Un réactionnaire non, un esprit éclairé par contre: sûrement. Par la sagesse des anciens, dont notamment le Maréchal. Depuis leur rencontre dans les années 20, ils avaient conservé une relation lointaine, mais suivie, accompagnée de nombreuses ouvertures auprès de grands esprits nationaux. Sans toutefois que le brave professeur ne fasse également bénéficier de son réseau. La preuve, c’est quand même lui qui avait convaincu Gertrude Stein de préfacer le recueil des Discours du Maréchal. Une juive américaine aux côtés du Maréchal, quel symbole d’ouverture ! Et quel dommage qu’elle ait dû quitter Paris, avec son aide (7) ! C’était vraiment regrettable qu’il soit mort. Sa hauteur de vue aurait été bien utile au pays et lui aurait apprécié son travail.

Le grand homme valait bien un Toast. Levant le verre de la main droite, il afficha une mine de circonstance, puis porta le verre à sa bouche. Il prit une très légère gorgée, qu’il tenta de garder en bouche. Las ! Surpris par la vigueur du tanin, il déglutit d’un trait dans une quinte de toux. Peuh !

C’était de circonstances quelque part : la défaite, l’exode des fumistes et des sociétés secrètes, l’arrivée du Reich dans la capitale … Jusqu’à la proposition de Pierre Laval pour prendre le poste d’administrateur de la Bibliothèque Nationale, accompagné du poste de Directeur des Sociétés Secrètes. C’était ce dernier point qui l’avait convaincu d’accepter.

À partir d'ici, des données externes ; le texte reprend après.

-- ==== Sys2Proof/Machine/Addr16Forms.lean ====
section
/-! DEFINITION. POKE16, MOVE16, JMP16, JZ16 and RUN16 (46_addr16.md R210 to R215). Every decoded 16-bit address passes
ValidAddr before any read, write, push or pc change (R107). Each meaning is written for any ADDR_LIMIT (`…Within`), as R106
and R210 ask, and taken at this hardware's value. -/

namespace Sys2Proof.Machine

/-- R211 for a given ADDR_LIMIT. -/
def poke16Within (addrLimit : Nat) (a : Addr16) (v : Byte) (s : State) : Host.Outcome State Fault Refusal :=
  if validAddr addrLimit a then .next ((s.memWrite a v).advance .poke16) else raiseFault .invalidAddress s

/-- R212 for a given ADDR_LIMIT: both addresses are checked before the read, the source first. -/
def move16Within (addrLimit : Nat) (src dst : Addr16) (s : State) : Host.Outcome State Fault Refusal :=
  if validAddr addrLimit src then
    if validAddr addrLimit dst then
      let t := s.memRead src
      .next ((s.memWrite dst t).advance .move16)
    else raiseFault .invalidAddress s
  else raiseFault .invalidAddress s

/-- R213 for a given ADDR_LIMIT. -/
def jmp16Within (addrLimit : Nat) (a : Addr16) (s : State) : Host.Outcome State Fault Refusal :=
  if validAddr addrLimit a then .next (s.commitPc (.abs16 a)) else raiseFault .invalidAddress s

/-- R214 for a given ADDR_LIMIT: the target is checked whether or not the branch is taken. -/
def jz16Within (addrLimit : Nat) (a : Addr16) (c : Addr8) (s : State) : Host.Outcome State Fault Refusal :=
  if validAddr addrLimit a then branchIfZero .jz16 (.abs16 a) c s else raiseFault .invalidAddress s

/-- R215 for a given ADDR_LIMIT: the target is checked before the return address and the stack. -/
def run16Within (addrLimit : Nat) (a : Addr16) (s : State) : Host.Outcome State Fault Refusal :=
  if validAddr addrLimit a then callTo .run16 (.abs16 a) s else raiseFault .invalidAddress s

/-- R211. -/
def execPoke16 (a : Addr16) (v : Byte) (s : State) : Host.Outcome State Fault Refusal :=
  poke16Within Config.addrLimit a v s

/-- R212. -/
def execMove16 (src dst : Addr16) (s : State) : Host.Outcome State Fault Refusal :=
  move16Within Config.addrLimit src dst s

/-- R213. -/
def execJmp16 (a : Addr16) (s : State) : Host.Outcome State Fault Refusal := jmp16Within Config.addrLimit a s

/-- R214. -/
def execJz16 (a : Addr16) (c : Addr8) (s : State) : Host.Outcome State Fault Refusal :=
  jz16Within Config.addrLimit a c s

/-- R215. -/
def execRun16 (a : Addr16) (s : State) : Host.Outcome State Fault Refusal := run16Within Config.addrLimit a s

end Sys2Proof.Machine
end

Car enfin … Peuh ! Cette toux ne passait pas ! Il se leva de sa chaise et s’appuya sur son bureau afin de reprendre son souffle. Car enfin donc, enfin un poste d’action sur un sujet qui lui était particulièrement cher. Car le musée des sociétés secrètes était bien plus qu’un simple (Cela allait mieux, cette bouteille était bouchonnée?), bien plus ... Peuh, bien plus qu’un simple empilement d’objets. C’était le bras armé de la Nation Française face aux menées du Grand Orient ! Le biais par lequel le Nouvel Etat récupérait les biens dont on l’avait spolié : traque aux initiés, saisie des biens des loges et de leurs archives, compilation des adresses et des familles … Avec l’aide de l’ami allemand et de quelques bons français (8 ), davantage que de la part de la Police en tout cas. Le tout serait dûment classifié et porté à la connaissance du public, dans le dit-musée qui ne tarderait pas à voir le jour. Et c’était lui qui dirigeait cette œuvre régénératrice, depuis son second bureau de la Rue Cadet. il porta de nouveau son nez au vin, mais cette fois au goulot de la bouteille. Quelle ironie, les locaux du Grand Orient de France désormais occupés à chasser les francs-maçons du territoire !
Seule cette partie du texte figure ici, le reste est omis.